_WHAT THE EXERCISE ASKS:_
Find every line in the records below that contains the word "error", and copy each such line.

Saved data entries:
>>>>
-- ==== Sys2Proof/Certificates/Slice0/Obligations.lean ====
section
/-! DEFINITION. What is claimed of the model, for the provers: statements of the spec's rules over every state, by family. Each command's
completion, its frame and its refusals stand with it; Safety.lean has the premises. -/

open Sys2Proof Sys2Proof.Machine

/-! ### The scalar unit (R125 to R132, R145 to R148) -/

/-- R145, Table 4.17: each arithmetic function, issued, writes s[RD] the value the table gives of operands A and B, advances the program counter
and touches nothing else of the device; where what it computes disagrees with its residue it writes nothing, and the job faults with 0x0303
(R429, R430). R131: s0 reads 0 whatever is written to it, and a write to another register is read back there and nowhere else. Table 4.17: a
branch, issued, goes to `TGT` when its comparison of s[RA] and s[RB] holds and to the next instruction when it does not; `JMP` always goes to
`TGT`. R148, Table 4.17: a branch or jump whose target lies outside the segment is refused with 0x0106 whether or not it would be taken: issue
stops with the fault recorded, the job faults, and nothing is written. -/
def Obligations.ScalarCompletes : Prop :=
  (∀ (s : State) (c w : Nat) (h : Harm) (i : Instr) (f : Nat) (v : Word),
    let u := s.suffer h
    let k := u.core c
    let a := opA k w
    let b := opB k w
    (i, f, v) ∈ [(Instr.sclLi c h, 0x02, BitVec.ofNat 32 (fImm w)), (.sclAdd c h, 0x03, a + b), (.sclSub c h, 0x04, a - b), (.sclAnd c h, 0x05, a &&& b),
        (.sclOr c h, 0x06, a ||| b), (.sclXor c h, 0x07, a ^^^ b), (.sclShl c h, 0x08, a <<< (b.toNat % 32)), (.sclShr c h, 0x09, a >>> (b.toNat % 32)),
        (.sclSra c h, 0x0A, a.sshiftRight (b.toNat % 32)), (.sclMul c h, 0x0B, a * b), (.sclSlt c h, 0x0C, if a.toInt < b.toInt then 1 else 0),
        (.sclSltu c h, 0x0D, if a.toNat < b.toNat then 1 else 0)] →
      Issues u c w (sclSel f) sclChecks freely →
        (h.err = .none →
          ∃ t, exec i s = .next t ∧ OnlyCore c { u with harm := s.harm } t ∧ (t.core c).pc = k.pc + 1 ∧
            (∀ r, (t.core c).reg r = if r = 0 then 0 else if r = fRd w then v else k.reg r) ∧
            t.core c = { k with pc := k.pc + 1, state := 1, regs := (t.core c).regs }) ∧
        (∀ e p, h.err = some (0, e) → e % 7 ≠ 0 → f ≠ 0x02 → k.part = some p →
          ∃ t g, exec i s = .next t ∧ (t.part p).faults = (u.part p).faults ++ [g] ∧ g.status = 0x0303 ∧ g.unit = 1 ∧ g.pc = k.pc ∧
            t.core c = k.issued ∧ t.mem = u.mem)) ∧
  (∀ (k : Core) (r r' : Nat) (v : Word),
    (k.setReg 0 v) = k ∧ (k.setReg r v).reg 0 = 0 ∧ (r ≠ 0 → (k.setReg r v).reg r = v) ∧ (r' ≠ r → (k.setReg r v).reg r' = k.reg r') ∧
      { k.setReg r v with regs := k.regs } = k) ∧
  (∀ (s : State) (c w : Nat) (h : Harm) (i : Instr) (f : Nat) (taken : Bool),
    let u := s.suffer h
    let k := u.core c
    let a := k.reg (fRa w)
    let b := k.reg (fRb w)
    (i, f, taken) ∈ [(Instr.sclBeq c h, 0x18, decide (a = b)), (.sclBne c h, 0x19, decide (a ≠ b)), (.sclBlt c h, 0x1A, decide (a.toInt < b.toInt)),
        (.sclBge c h, 0x1B, decide (b.toInt ≤ a.toInt)), (.sclBltu c h, 0x1C, decide (a.toNat < b.toNat)), (.sclJmp c h, 0x1D, true)] →
      Issues u c w (sclSel f) branchChecks freely →
        exec i s = .next { u.setCore c { k with pc := if taken then fImm w % 2 ^ 16 else k.pc + 1, state := 1 } with harm := s.harm }) ∧
  (∀ (s : State) (c w : Nat) (h : Harm) (i : Instr) (f : Nat),
    let u := s.suffer h
    (i, f) ∈ [(Instr.sclBeq c h, 0x18), (.sclBne c h, 0x19), (.sclBlt c h, 0x1A), (.sclBge c h, 0x1B), (.sclBltu c h, 0x1C), (.sclJmp c h, 0x1D)] →
      coreOk c = true → u.issuing c = true → u.fetch c = .ok w → sclSel f w = true → insDefined w = true → fGuard w ≠ 3 →
      sclReserved w = false → fH w = 0 → (u.core c).segCount ≤ fImm w % 2 ^ 16 → (u.core c).faultValid = false →
        ∃ t, exec i s = .next t ∧ (t.core c).state = 6 ∧ (t.core c).faultValid = true ∧ (t.core c).faultStatus = 0x0106 ∧
          (t.core c).faultPc = (u.core c).pc % 2 ^ 15 ∧ (t.core c).pc = (u.core c).pc ∧ (t.core c).regs = (u.core c).regs ∧ t.mem = u.mem)
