@[simp] theorem State.updCore_pending (c : Nat) (f : Core → Core) : (s.updCore c f).pending = s.pending := rfl
@[simp] theorem State.updCore_mem (c : Nat) (f : Core → Core) : (s.updCore c f).mem = s.mem := rfl
@[simp] theorem State.updCore_macros (c : Nat) (f : Core → Core) : (s.updCore c f).macros = s.macros := rfl
@[simp] theorem State.updCore_skinks (c : Nat) (f : Core → Core) : (s.updCore c f).skinks = s.skinks := rfl
@[simp] theorem State.updCore_engines (c : Nat) (f : Core → Core) : (s.updCore c f).engines = s.engines := rfl
@[simp] theorem State.updCore_links (c : Nat) (f : Core → Core) : (s.updCore c f).links = s.links := rfl
@[simp] theorem State.updCore_parts (c : Nat) (f : Core → Core) : (s.updCore c f).parts = s.parts := rfl
@[simp] theorem State.updCore_rings (c : Nat) (f : Core → Core) : (s.updCore c f).rings = s.rings := rfl
@[simp] theorem State.updCore_tenants (c : Nat) (f : Core → Core) : (s.updCore c f).tenants = s.tenants := rfl
@[simp] theorem State.updCore_dict (c : Nat) (f : Core → Core) : (s.updCore c f).dict = s.dict := rfl
@[simp] theorem State.updCore_slp (c : Nat) (f : Core → Core) : (s.updCore c f).slp = s.slp := rfl
@[simp] theorem State.updCore_hub (c : Nat) (f : Core → Core) : (s.updCore c f).hub = s.hub := rfl
@[simp] theorem State.updCore_power (c : Nat) (f : Core → Core) : (s.updCore c f).power = s.power := rfl
@[simp] theorem State.updCore_spares (c : Nat) (f : Core → Core) : (s.updCore c f).spares = s.spares := rfl
@[simp] theorem State.updCore_towers (c : Nat) (f : Core → Core) : (s.updCore c f).towers = s.towers := rfl
@[simp] theorem State.updCore_fresh (c : Nat) (f : Core → Core) : (s.updCore c f).fresh = s.fresh := rfl
@[simp] theorem State.updCore_harm (c : Nat) (f : Core → Core) : (s.updCore c f).harm = s.harm := rfl
@[simp] theorem State.updCore_mac (c : Nat) (f : Core → Core) (x : Nat) : (s.updCore c f).mac x = s.mac x := rfl
@[simp] theorem State.updCore_skink (c : Nat) (f : Core → Core) (x : Nat) : (s.updCore c f).skink x = s.skink x := rfl
@[simp] theorem State.updCore_engine (c : Nat) (f : Core → Core) (x : Nat) : (s.updCore c f).engine x = s.engine x := rfl
@[simp] theorem State.updCore_link (c : Nat) (f : Core → Core) (x : Nat) : (s.updCore c f).link x = s.link x := rfl
@[simp] theorem State.updCore_part (c : Nat) (f : Core → Core) (x : Nat) : (s.updCore c f).part x = s.part x := rfl
@[simp] theorem State.updCore_ring (c : Nat) (f : Core → Core) (x : Nat) : (s.updCore c f).ring x = s.ring x := rfl
@[simp] theorem State.updCore_tower (c : Nat) (f : Core → Core) (x : Nat) : (s.updCore c f).tower x = s.tower x := rfl
@[simp] theorem State.updCore_port (c : Nat) (f : Core → Core) (x : Nat) : (s.updCore c f).port x = s.port x := rfl
@[simp] theorem State.updCore_session (c : Nat) (f : Core → Core) (x : Nat) : (s.updCore c f).session x = s.session x := rfl
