def sampBool (c : Staged) (test : Staged → Bool) (f : State → State) : Bool :=
  let s := cState c f
  let q := cSess c
  let b := bk c.block
  decide (s.session 1 = some q) && decide (blockAt c.block = some b) && decide (s.sessionFree 1 q = true) &&
    decide (s.copyFor q b c.block (b.inst q) = c) && test c && decide ((cS' c f).copyFor (cQ' q) b c.block (b.inst (cQ' q)) = c) &&
    decide (c.inst = b.inst (cQ' q)) && decide (c.vals.map Prod.fst).Nodup && (c.vals.all fun e => b.staged.any fun x => x.sub == e.1) &&
    (match (cS' c f).resolve (cQ' q) c.block 0xFF true with | .ok r => decide (r.1 = b) && r.2.access == 2 | .error _ => false) &&
    decide ((cS' c f).atWork c.block (b.inst (cQ' q)) = false ∧ (cS' c f).queuedBefore b c.block (b.inst (cQ' q)) = false)

/-- The hub samples session 1's copy. -/
abbrev Samp (c : Staged) (test : Staged → Bool) (f : State → State) : Prop :=
  Samples (cState c f) 1 c.block test (cSess c) (bk c.block) c (cS' c f) (cQ' (cSess c))

theorem samples_of {c : Staged} {test : Staged → Bool} {f : State → State} (h : sampBool c test f = true) : Samp c test f := by
  simp only [sampBool, Bool.and_eq_true, decide_eq_true_eq] at h
  obtain ⟨⟨⟨⟨⟨⟨⟨⟨⟨⟨h1, h2⟩, h3⟩, h4⟩, h5⟩, h6⟩, h7⟩, h8⟩, h9⟩, h10⟩, h11⟩ := h
  refine ⟨h1, h2, ⟨h3, rfl⟩, h4, h5, rfl, rfl, h6, ⟨rfl, h7⟩, ⟨h8, fun e he => ?_⟩, ?_, h11⟩
  · simp only [List.all_eq_true] at h9
    obtain ⟨x, hx⟩ := List.any_eq_true.mp (h9 e he)
    exact ⟨x, hx.1, beq_iff_eq.mp hx.2⟩
  · cases hr : (cS' c f).resolve (cQ' (cSess c)) c.block 0xFF true with
    | error e => simp [hr] at h10
    | ok r =>
      simp only [hr, Bool.and_eq_true, decide_eq_true_eq, beq_iff_eq] at h10
      exact ⟨r.2, by rw [← h10.1], h10.2⟩

def cp (index : Nat) (vals : Map (List Byte)) : Staged := { block := index, inst := 0, vals := vals }
def isErr (x : Verdict) (e : Nat) : Bool := match x with | .ok _ => false | .error d => d == e
/-- The outcome of the copy's rules: the refusal, 0 for none. -/
def verdictOf (c : Staged) (f : State → State) : Nat := match (cS' c f).verdict (cQ' (cSess c)) c with | .ok _ => 0 | .error e => e

def holdC : Staged := cp 0x2010 [(1, [3])]
theorem witness_CommitsComplete : Samp holdC (asks 1 3) id ∧ ∃ u, (cS' holdC id).verdict (cQ' (cSess holdC)) holdC = .ok u ∧ (u.1.session 1).isSome = true :=
  ⟨samples_of (by decide +kernel), _, ok_or (a := (State.reset, [])) (by decide +kernel), by decide +kernel⟩
def lowC : Staged := cp 0x3000 [(1, leBytes 2 399)]
theorem witness_CommitsComplete_refused : Samp lowC anyCopy id ∧ (cS' lowC id).verdict (cQ' (cSess lowC)) lowC = .error 0x0104 :=
  ⟨samples_of (by decide +kernel), err_of (by decide +kernel)⟩
theorem witness_CommitsComplete_discard : let s := cState holdC id; let q := cSess holdC; let b := bk 0x2010
    s.session 1 = some q ∧ blockAt 0x2010 = some b ∧ s.sessionFree 1 q = true ∧ q.held = [] ∧ (b.entry 0xFF).isSome = true ∧
      (s.setSession 1 (cQ' q)).resolve (cQ' q) 0x2010 0xFF true = .ok (b, commitEntry) ∧ commitEntry.access = 2 :=
  ⟨by decide +kernel, by decide +kernel, by decide +kernel, rfl, by decide +kernel, ok_of (by decide +kernel), rfl⟩
theorem test_hold : after (.hold 1) (cState holdC id) (fun t => ((t.part 0).held, ((t.session 1).getD Session.reset).staged)) = some (true, []) := by decide +kernel
theorem test_budget_refused : after (.budgetCommit 1) (cState lowC id) (fun t => (replies t, t.dict == (cState lowC id).dict)) =
    some ([(0x91, 0x0104, [])], true) := by decide +kernel

def wtC (v : Nat) : Staged := cp 0x3010 [(1, leBytes 2 v)]
theorem witness_SettingsCommitted : Samp (wtC 1000) anyCopy id ∧ 1 ≤ (wtC 1000).num 1 ∧ (wtC 1000).num 1 ≤ 1000 ∧ 0 ∈ (cState (wtC 1000) id).partsHere :=
  ⟨samples_of (by decide +kernel), by decide +kernel⟩
theorem witness_SettingsCommitted_refused : Samp (wtC 1001) anyCopy id ∧ 1000 < (wtC 1001).num 1 := ⟨samples_of (by decide +kernel), by decide +kernel⟩
def highDev (s : State) : State := { s with parts := [(0, { tPart with level := 15 })] }
theorem witness_SettingsCommitted_pace : let c := cp 0x3020 [(1, [0])]; let s := cState c highDev
    Samp c anyCopy highDev ∧ c.num 1 ≤ 7 ∧ (s.store c fun _ => true).hostCap 0 < (s.part 0).level ∧ s.clampActive 0 = false :=
  ⟨samples_of (by decide +kernel), by decide +kernel⟩
theorem test_pace : after (.paceCommit 1) (cState (cp 0x3020 [(1, [0])]) highDev) (fun t => ((t.part 0).decided, t.dval 0x3020 0 1 7)) = some (some 12, 0) := by
  decide +kernel

/-- The port block of the management port, in mode `m`. -/
def portC (m mtu : Nat) : Staged := cp 0x1110 [(1, [BitVec.ofNat 8 m]), (2, [0]), (3, leBytes 8 1), (8, leBytes 2 mtu)]
theorem witness_SettingsCommitted_port : Samp (portC 1 9000) anyCopy id ∧ portIndex 16 = (portC 1 9000).block ∧ badPort 16 (portC 1 9000) = false ∧
    (cState (portC 1 9000) id).portVal 16 8 ≠ 9000 := ⟨samples_of (by decide +kernel), by decide +kernel⟩
theorem witness_SettingsCommitted_badPort : Samp (portC 3 1500) anyCopy id ∧ badPort 16 (portC 3 1500) = true := ⟨samples_of (by decide +kernel), by decide +kernel⟩
def keyC (act : Nat) : Staged := cp 0x6203 [(1, [0]), (2, [2]), (3, List.replicate 32 8), (4, leBytes 8 77), (5, leBytes 4 9), (7, [BitVec.ofNat 8 act])]
theorem witness_SettingsCommitted_keys : Samp (keyC 1) (asks 7 1) id ∧ Samp (keyC 2) (asks 7 2) id ∧ keyIndex 3 = (keyC 1).block ∧ (keyC 1).num 1 ≤ 1 ∧
    (keyC 1).num 2 ≤ 3 ∧ ((keyC 1).bytes 3).length = 32 ∧ (keyC 1).num 5 ≠ 0 := ⟨samples_of (by decide +kernel), samples_of (by decide +kernel), by decide +kernel⟩
def railC : Staged := cp 0x3040 [(1, leBytes 4 0x15)]
theorem witness_SettingsCommitted_rails : Samp railC anyCopy id ∧ ∀ r, r < 24 → badRail r (railC.num (r + 1)) = false := ⟨samples_of (by decide +kernel), by decide +kernel⟩
def alarmC : Staged := cp 0x7000 [(2, leBytes 4 0x1008), (3, leBytes 4 1)]
theorem witness_SettingsCommitted_alarms : Samp alarmC anyCopy id ∧ alarmC.num 2 < 2 ^ 15 ∧ (cS' alarmC id).streamOk (alarmC.num 3) (cS' alarmC id).isAdmin = true :=
  ⟨samples_of (by decide +kernel), by decide +kernel⟩
def traceC : Staged := cp 0x7020 [(1, leBytes 4 1), (2, [31])]
theorem witness_SettingsCommitted_trace : Samp traceC anyCopy id ∧ traceC.num 2 < 32 ∧ (cS' traceC id).streamOk (traceC.num 1) (fun x => x.part == 0) = true :=
  ⟨samples_of (by decide +kernel), by decide +kernel⟩
theorem test_port : after (.portCommit 1 16) (cState (portC 1 9000) id) (fun t => ((t.port 16).link, t.portVal 16 8, (t.port 3).link)) = some (0, 9000, 2) := by
  decide +kernel
theorem test_install : after (.install 1 3) (cState (keyC 1) id) (fun t => (t.port 3).txSa.map fun a => (a.1, a.2.2)) = some (some (2, 77, 9)) := by decide +kernel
<<<<
_EXERCISE RESULT:_
    (match (cS' c f).resolve (cQ' q) c.block 0xFF true with | .ok r => decide (r.1 = b) && r.2.access == 2 | .error _ => false) &&
    | error e => simp [hr] at h10
def isErr (x : Verdict) (e : Nat) : Bool := match x with | .ok _ => false | .error d => d == e
def verdictOf (c : Staged) (f : State → State) : Nat := match (cS' c f).verdict (cQ' (cSess c)) c with | .ok _ => 0 | .error e => e
theorem witness_CommitsComplete_refused : Samp lowC anyCopy id ∧ (cS' lowC id).verdict (cQ' (cSess lowC)) lowC = .error 0x0104 :=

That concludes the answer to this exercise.